The effect of this difference in market heat rates is dramatic when illustrated in terms of the annual operating margins faced by gas-fired generation. A dispatch analysis of hypothetical combined-cycle, combustion-turbine and gas steam units5 yields a very different picture for assets exposed to these two markets.The annual operating margins6 for these assets at the NYISO Reference Bus in Zone E are relatively modest, nearly zero for the gas steam unit, and under $10/kW-year for the combustion turbine and about $30-70/kW-year for the combined-cycle unit.
Within Zone J, the annual operating margins are much higher, trending under $15/kW-year for the gas steam unit, about $20-60/kW-year for the combustion turbine and about $120-200/kW-year for the combined-cycle unit.
These operating margin differentials have enormous implications for the design of the NY-ISO capacity market in Zone J. Traditional thinking has led to the conclusion that combustion turbines, with their lower capital costs, should serve as the benchmark for determining market revenue shortfalls used in capacity market price setting. As a result, combustion turbine capital costs are used to set the Cost of New Entry (CONE) in formulating demand curves in New York and other jurisdictions. This CONE, reduced by a forecast of energy and ancillary services operating margins, yields a “Net CONE” that is used to anchor the capacity market demand curve.
However, in New York Zone J, combined-cycle assets have a much greater energy operating margin potential than do combustion turbines. Historically, this higher operating margin potential has been in the range of $100 - $140/kW-year (see Figure 4). This higher energy operating margin more than compensates the owners of the combined-cycle assets for their incremental investment costs. This observation, based on historical data, is substantiated by the development queue for New York Zone J—most proposed assets are combined-cycle units, not peakers.

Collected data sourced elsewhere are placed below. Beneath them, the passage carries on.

@[simp] theorem takeSweepClaim_keeps :
    (((s.takeSweepClaim).getD s)).pending = s.pending ∧ (((s.takeSweepClaim).getD s)).bootStage = s.bootStage ∧
    (((s.takeSweepClaim).getD s)).resetKind = s.resetKind ∧ (((s.takeSweepClaim).getD s)).setupSel = s.setupSel ∧
    (((s.takeSweepClaim).getD s)).evLevels = s.evLevels ∧ (((s.takeSweepClaim).getD s)).ursp = s.ursp ∧
    (((s.takeSweepClaim).getD s)).alert = s.alert ∧ (((s.takeSweepClaim).getD s)).tick = s.tick ∧
    (((s.takeSweepClaim).getD s)).cycles = s.cycles ∧ (((s.takeSweepClaim).getD s)).partState = s.partState ∧
    (((s.takeSweepClaim).getD s)).wasActive = s.wasActive ∧
    (((s.takeSweepClaim).getD s)).fellToDefault = s.fellToDefault ∧ (((s.takeSweepClaim).getD s)).boot = s.boot ∧
    (((s.takeSweepClaim).getD s)).live = s.live ∧ (((s.takeSweepClaim).getD s)).setup = s.setup ∧
    (((s.takeSweepClaim).getD s)).releaseClaim = s.releaseClaim ∧
    (((s.takeSweepClaim).getD s)).statusEntry = s.statusEntry ∧
    (((s.takeSweepClaim).getD s)).statusWritten = s.statusWritten ∧
    (((s.takeSweepClaim).getD s)).command = s.command ∧
    (((s.takeSweepClaim).getD s)).commandEntry = s.commandEntry ∧
    (((s.takeSweepClaim).getD s)).commandWritten = s.commandWritten ∧ (((s.takeSweepClaim).getD s)).head = s.head ∧
    (((s.takeSweepClaim).getD s)).tags = s.tags ∧ (((s.takeSweepClaim).getD s)).passQueue = s.passQueue ∧
    (((s.takeSweepClaim).getD s)).dreq = s.dreq ∧ (((s.takeSweepClaim).getD s)).sweepQueue = s.sweepQueue ∧
    (((s.takeSweepClaim).getD s)).intervals = s.intervals ∧
    (((s.takeSweepClaim).getD s)).intervalDue = s.intervalDue ∧
    (((s.takeSweepClaim).getD s)).bindings = s.bindings ∧ (((s.takeSweepClaim).getD s)).chord = s.chord ∧
    (((s.takeSweepClaim).getD s)).levels = s.levels ∧ (((s.takeSweepClaim).getD s)).inputs = s.inputs ∧
    (((s.takeSweepClaim).getD s)).chordTimer = s.chordTimer ∧
    (((s.takeSweepClaim).getD s)).chordFired = s.chordFired ∧
    (((s.takeSweepClaim).getD s)).servicePos = s.servicePos ∧
    (((s.takeSweepClaim).getD s)).eventClaim = s.eventClaim ∧
    (((s.takeSweepClaim).getD s)).newCounts = s.newCounts ∧ (((s.takeSweepClaim).getD s)).logStyle = s.logStyle ∧
    (((s.takeSweepClaim).getD s)).logBase = s.logBase := by
  dsimp only [State.takeSweepClaim]
  (repeat' split) <;> simp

The issue is that as the Zone J capacity market is administered today, capacity prices based solely on the cost of new combustion turbines may lead to significant over-compensation for combined-cycle asset owners. That is, in Zone J, the capacity revenue plus energy operating margin realized by a combined-cycle asset can exceed the cost of new construction. If this condition persists, equity issues will be raised by retail electric customers, meaning that the Zone J capacity market will be subject to more redesign efforts as the competing interests of generation owners and retail customers clash in Albany and Washington, D.C. Investors who assume that today’s capacity market design will persist in the future run the risk of over-estimating future revenues and potentially paying “too much” for assets located in Zone J.

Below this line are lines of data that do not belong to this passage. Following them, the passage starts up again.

-- ==== Sys2Proof/Laws/Records.lean ====
section
/-!
SUPPORT. The window records stand through every operation but the building and the emptying of the Window Table (R43).
-/

namespace Sys2Proof.Machine

variable (s : State)

/-- A record is read off the table. -/
theorem record_congr {s t : State} (h : t.windows = s.windows) (v : WindowNo) : t.record v = s.record v := by
  simp only [State.record, h]

@[simp] theorem setPartFlag_record (f : PartFlag) (wn : WindowNo) :
    (s.setPartFlag f).record wn = s.record wn :=
  record_congr (by simp) wn

@[simp] theorem setWindowFlag_record (w : WindowNo) (wn : WindowNo) :
    (s.setWindowFlag w).record wn = s.record wn :=
  record_congr (by simp) wn

@[simp] theorem setSweepDone_record (w : WindowNo) (wn : WindowNo) :
    (s.setSweepDone w).record wn = s.record wn :=
  record_congr (by simp) wn

@[simp] theorem clearFlags_record (wn : WindowNo) :
    (s.clearFlags).record wn = s.record wn :=
  record_congr (by simp) wn

@[simp] theorem respond_record (tag : UpTag) (r : Result) (d : Option Line) (wn : WindowNo) :
    (s.respond tag r d).record wn = s.record wn :=
  record_congr (by simp) wn

@[simp] theorem answer_record (tag : UpTag) (r : Result) (d : Option Line) (wn : WindowNo) :
    (s.answer tag r d).record wn = s.record wn :=
  record_congr (by simp) wn

@[simp] theorem addOutstanding_record (tag : UpTag) (wn : WindowNo) :
    (s.addOutstanding tag).record wn = s.record wn :=
  record_congr (by simp) wn

@[simp] theorem leave_record (wn : WindowNo) :
    (s.leave).record wn = s.record wn :=
  record_congr (by simp) wn

@[simp] theorem answerHead_record (q : UpRequest) (r : Result) (d : Option Line) (wn : WindowNo) :
    (s.answerHead q r d).record wn = s.record wn :=
  record_congr (by simp) wn

@[simp] theorem acceptPass_record (q : UpRequest) (wn : WindowNo) :
    (s.acceptPass q).record wn = s.record wn :=
  record_congr (by simp) wn

@[simp] theorem setEntry_record (i : Fin 12) (e : Entry) (wn : WindowNo) :
    (s.setEntry i e).record wn = s.record wn :=
  record_congr (by simp) wn

@[simp] theorem delist_record (l : LineAddr) (wn : WindowNo) :
    (s.delist l).record wn = s.record wn :=
  record_congr (by simp) wn

@[simp] theorem setTag_record (t : DownTag) (x : TagState) (wn : WindowNo) :
    (s.setTag t x).record wn = s.record wn :=
  record_congr (by simp) wn

@[simp] theorem issue_record (t : DownTag) (o : Origin) (l : LineAddr) (b : ReqBody) (wn : WindowNo) :
    (s.issue t o l b).record wn = s.record wn :=
  record_congr (by simp) wn

@[simp] theorem completeCommand_record (r : CommandResult) (wn : WindowNo) :
    (s.completeCommand r).record wn = s.record wn :=
  record_congr (by simp) wn

@[simp] theorem setInput_record (n : InputNo) (i : InputState) (wn : WindowNo) :
    (s.setInput n i).record wn = s.record wn :=
  record_congr (by simp) wn

@[simp] theorem eventServed_record (n : InputNo) (wn : WindowNo) :
    (s.eventServed n).record wn = s.record wn :=
  record_congr (by simp) wn

@[simp] theorem resetInputs_record (wn : WindowNo) :
    (s.resetInputs).record wn = s.record wn :=
  record_congr (by simp) wn

@[simp] theorem armingSample_record (v : BitVec 4) (wn : WindowNo) :
    (s.armingSample v).record wn = s.record wn :=
  record_congr (by simp) wn

@[simp] theorem abandonSweeps_record (wn : WindowNo) :
    (s.abandonSweeps).record wn = s.record wn :=
  record_congr (by simp) wn

@[simp] theorem startSweep_record (q : SweepRequest) (rest : List SweepRequest) (r : WindowRecord) (wn : WindowNo) :
    (s.startSweep q rest r).record wn = s.record wn := by
  simp only [State.record, State.startSweep, Fin.getElem_fin, Vector.getElem_set]
  split
  · rename_i h; cases Fin.ext h; rfl
  · rfl

@[simp] theorem produceEnding_record (sw : Sweep) (r : WindowRecord) (h : HeaderState) (wn : WindowNo) :
    (s.produceEnding sw r h).record wn = s.record wn :=
  record_congr (by simp) wn

@[simp] theorem restartInterval_record (w : WindowNo) (wn : WindowNo) :
    (s.restartInterval w).record wn = s.record wn :=
  record_congr (by simp) wn

@[simp] theorem countIntervals_record (wn : WindowNo) :
    (s.countIntervals).record wn = s.record wn :=
  record_congr (by simp) wn

@[simp] theorem loadCounters_record (wn : WindowNo) :
    (s.loadCounters).record wn = s.record wn :=
  record_congr (by simp) wn

@[simp] theorem compareTags_record (wn : WindowNo) :
    (s.compareTags).record wn = s.record wn :=
  record_congr (by simp) wn

@[simp] theorem countTick_record (wn : WindowNo) :
    (s.countTick).record wn = s.record wn :=
  record_congr (by simp) wn

@[simp] theorem rearmAll_record (wn : WindowNo) :
    (s.rearmAll).record wn = s.record wn := by
  simp only [State.record, State.rearmAll, Fin.getElem_fin, Vector.getElem_ofFn]
  split <;> rfl

@[simp] theorem beginBoot_record (sel : BitVec 3) (wn : WindowNo) :
    (s.beginBoot sel).record wn = s.record wn :=
  record_congr (by simp) wn

@[simp] theorem withPending_record (q : List Instr) (wn : WindowNo) :
    (s.withPending q).record wn = s.record wn :=
  record_congr (by simp) wn

@[simp] theorem commit_record (t : State) (wn : WindowNo) :
    (s.commit t).record wn = t.record wn :=
  record_congr (by simp) wn

@[simp] theorem setPartFlagIf_record (b : Bool) (f : PartFlag) (wn : WindowNo) :
    (s.setPartFlagIf b f).record wn = s.record wn :=
  record_congr (by simp) wn

@[simp] theorem keepIncident_record (i : Incident) (wn : WindowNo) :
    (s.keepIncident i).record wn = s.record wn :=
  record_congr (by simp) wn

@[simp] theorem takeIncident_record (i : Incident) (wn : WindowNo) :
    (s.takeIncident i).record wn = s.record wn :=
  record_congr (by simp) wn

@[simp] theorem logIncident_record (i : Incident) (wn : WindowNo) :
    (s.logIncident i).record wn = s.record wn :=
  record_congr (by simp) wn

@[simp] theorem report_record (k : IncidentKind) (w : Option WindowNo) (a : ByteAddr) (d : BitVec 32) (wn : WindowNo) :
    (s.report k w a d).record wn = s.record wn :=
  record_congr (by simp) wn

@[simp] theorem enter_record (p : PartState) (wn : WindowNo) :
    (s.enter p).record wn = s.record wn :=
  record_congr (by simp) wn

@[simp] theorem setupInvalid_record (w : Option WindowNo) (a : ByteAddr) (d : BitVec 32) (wn : WindowNo) :
    (s.setupInvalid w a d).record wn = s.record wn :=
  record_congr (by simp) wn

1. Apologies to The Drifters, George Benson, and everyone else who has recorded “On Broadway.”
2. NY-ISO capacity markets are discussed in more detail in “Capacity Markets Demystified,” Public Utilities Fortnightly, March 2008
3. See “Report on Implementation of the Installed Capacity Demand Curves,” NY-ISO, Jan. 15, 2008.
4. “New York Control Area Installed Capacity Requirements for the Period May 2008 through April 2009, Technical Study Report,” New York State Reliability Council, LLC, Installed Capacity Subcommittee, Dec. 14, 2007.

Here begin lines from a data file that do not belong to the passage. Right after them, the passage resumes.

theorem setPartFlag_logDropped_eq (s : State) : s.setPartFlag .logDropped =
    { s with flags := { s.flags with part := s.flags.part ||| 0x400 } } := rfl

/-! ### The tests of R163 -/

/-- Once BOOT has formed the status copy, an incident is taken as it is reported (R162). -/
theorem report_of_formed (h : s.bootStage = .formed) (kind : IncidentKind) (w : Option WindowNo) (a : ByteAddr)
    (detail : BitVec 32) : s.report kind w a detail = s.takeIncident ⟨kind, w, s.tick, a, detail⟩ := if_pos h

variable (i : Incident)

theorem takeIncident_of_off (h : s.logStyle = .off) : s.takeIncident i = s := if_pos h

theorem takeIncident_of_keepFirst_full (hstyle : s.logStyle = .keepFirst) (hheld : 32 ≤ s.logHeld) :
    s.takeIncident i = s.setPartFlag .logFull := by
  have hon : s.logStyle ≠ .off := by rw [hstyle]; decide
  rw [State.takeIncident, if_neg hon, if_pos ⟨hstyle, hheld⟩]

/-- Past the tests of the style and the held count, the places of the log queue decide. -/
theorem takeIncident_of_recording (h : s.logStyle = .wrap ∨ s.logStyle = .keepFirst ∧ s.logHeld < 32) :
    s.takeIncident i =
      if 4 ≤ s.logQueue.length then s.setPartFlag .logDropped
      else { s with
        logQueue := s.logQueue ++ [.record s.logNext i]
        logNext := s.logNext + 1
        logHeld := if s.logHeld < 32 then s.logHeld + 1 else s.logHeld } := by
  have hon : s.logStyle ≠ .off := by
    rcases h with hstyle | ⟨hstyle, _⟩ <;> rw [hstyle] <;> decide
  have hroom : ¬(s.logStyle = .keepFirst ∧ 32 ≤ s.logHeld) := by
    rintro ⟨hkeep, hfull⟩
    rcases h with hwrap | ⟨_, hheld⟩
    · rw [hwrap] at hkeep
      cases hkeep
    · omega
  rw [State.takeIncident, if_neg hon, if_neg hroom]

/-- Settles O52: after the status copy is formed a report is `State.takeIncident`, whose tests stand in the order of
R163. -/
theorem incidentsAcceptedInOrder : Obligations.IncidentsAcceptedInOrder := by
  intro s kind w a detail hformed
  rw [report_of_formed hformed]
  refine ⟨takeIncident_of_off _, fun hstyle hheld => ?_, fun hrec => ⟨fun hfull => ?_, fun hplace => ?_⟩⟩
  · rw [takeIncident_of_keepFirst_full _ hstyle hheld.ge, setPartFlag_logFull_eq]
  · rw [takeIncident_of_recording _ hrec, if_pos hfull.ge, setPartFlag_logDropped_eq]
  · rw [takeIncident_of_recording _ hrec, if_neg (Nat.not_le.2 hplace)]

end Sys2Proof.Machine
end

section
/-!
SUPPORT. The end of a step (`State.commit`): what it leaves of the state it ends, and the pinned lines and ALERT_N as it
leaves them (R87, R117).
-/

namespace Sys2Proof.Machine

/-! ### The answers of a step -/

/-- A step answers the state it was given with its front command taken off, a cycle's counts, or a state that ends by
`State.commit`. -/
theorem step_cases {s t : State} (h : step s = .next t) :
    (∃ rest, t = s.withPending rest) ∨ (∃ n, t = { s with cycles := n, ursp := none }) ∨
      ∃ u a : State, t = u.commit a := by
  unfold step at h
  split at h
  · injection h with h
    subst h
    unfold State.passCycle
    split
    · exact .inr (.inl ⟨s.cycles, rfl⟩)
    · split
      · exact .inr (.inr ⟨_, _, rfl⟩)
      · exact .inr (.inl ⟨_, rfl⟩)
  · rename_i c rest _
    obtain ⟨o, ho⟩ := exec_eq_finish (s.withPending rest) c
    rw [ho] at h
    cases o with
    | none =>
      injection h with h
      exact .inl ⟨rest, h.symm⟩
    | some a =>
      injection h with h
      exact .inr (.inr ⟨_, a, h.symm⟩)

/-! ### The pinned lines (R87) -/

variable {s t : State}

/-- An entry that follows its copy is HELD only where its image agrees with the copy as the step left it. -/
theorem PinnedEntry.follow_eq_held {same : Line → Line → Bool} {before after image : Line} {e : PinnedEntry}
    (h : e.follow same before after = .held image) : same image after = true := by
  cases e with
  | held x =>
    by_cases hx : same x after = true
    · rw [show (PinnedEntry.held x).follow same before after = .held x from if_pos hx] at h
      cases h
      exact hx
    · rw [show (PinnedEntry.held x).follow same before after = .wbWait (some x) from if_neg hx] at h
      cases h
  | empty | wbWait | writing => cases h

theorem commit_statusEntry : (s.commit t).statusEntry = t.statusEntry.follow
    (fun a b => statusPart a == statusPart b) (s.statusCopy 0) (t.statusCopy 0) := rfl

theorem commit_commandEntry : (s.commit t).commandEntry = t.commandEntry.follow (fun a b => a == b)
    s.commandCopy t.commandCopy := rfl

theorem commit_pinnedAgree : (s.commit t).PinnedAgree := by
  refine ⟨fun image h => ?_, fun image h => ?_⟩
  · rw [commit_statusEntry] at h
    exact eq_of_beq (PinnedEntry.follow_eq_held h)
  · rw [commit_commandEntry] at h
    exact eq_of_beq (PinnedEntry.follow_eq_held h)

/-! ### ALERT_N (R117) -/

theorem commit_alertRight : (s.commit t).AlertRight := rfl

/-- The mask of the 13 part flags is read on 16 bits, of which no flag reaches the upper three. -/
theorem setWidth_and_eq_zero_iff (part : BitVec 13) (mask : BitVec 16) :
    part.setWidth 16 &&& mask = 0 ↔ part &&& mask.setWidth 13 = 0 := by
  have hbits (i : Nat) : (part.setWidth 16 &&& mask).getLsbD i = (part &&& mask.setWidth 13).getLsbD i := by
    simp only [BitVec.getLsbD_and, BitVec.getLsbD_setWidth]
    by_cases hi : i < 13
    · simp [hi, show i < 16 by omega]
    · simp [BitVec.getLsbD_of_ge part i (by omega)]
  constructor
  · intro h
    exact BitVec.eq_of_getLsbD_eq fun i _ => by rw [← hbits, h]; simp
  · intro h
    exact BitVec.eq_of_getLsbD_eq fun i _ => by rw [hbits, h]; simp

theorem alertJudged_iff (s : State) : s.alertJudged = true ↔
    s.partState ≠ .boot ∧ (s.flags.window &&& fieldAt s.live.masks 0 16 ≠ 0
      ∨ s.flags.sweepDone &&& fieldAt s.live.masks 2 16 ≠ 0
      ∨ s.flags.part &&& (fieldAt s.live.masks 4 16).setWidth 13 ≠ 0) := by
  simp only [State.alertJudged, State.maskedFlags, LiveCopies.windowMask, LiveCopies.sweepDoneMask,
    LiveCopies.partMask, Bool.and_eq_true, Bool.or_eq_true, bne_iff_ne, ne_eq, setWidth_and_eq_zero_iff, or_assoc]

/-- Settles O59: what ends by `State.commit` has the pinned lines and ALERT_N right, and a step that answers otherwise
changes neither them nor what they are judged by. -/
theorem stepsKeepPinnedLinesAndAlert : Obligations.StepsKeepPinnedLinesAndAlert := by
  intro s t hpin halert hstep
  have hkeeps : t.PinnedAgree ∧ t.AlertRight := by
    obtain ⟨rest, rfl⟩ | ⟨n, rfl⟩ | ⟨u, a, rfl⟩ := step_cases hstep
    · exact ⟨hpin, halert⟩
    · exact ⟨hpin, halert⟩
    · exact ⟨commit_pinnedAgree, commit_alertRight⟩
  refine ⟨hkeeps.1, hkeeps.2, ?_⟩
  rw [show t.alert = t.alertJudged from hkeeps.2]
  exact alertJudged_iff t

5. The combined cycle unit is assumed to have a heat rate of 7,000 Btu/kWh and a VOM of 2.00/MWh. The respective values for the combustion turbine are 10,000 and 3.50, and for the gas steam unit 15,000 and 4.00.
6. These annual operating margins are based on a dispatch analysis of historical hourly LMPs and gas prices, with no allowance for fixed costs. Revenue is only from the energy market, not capacity or ancillary services. This assumes assets are responding to prices only, with no allowance for out-of-merit order dispatch due to local reliability requirements.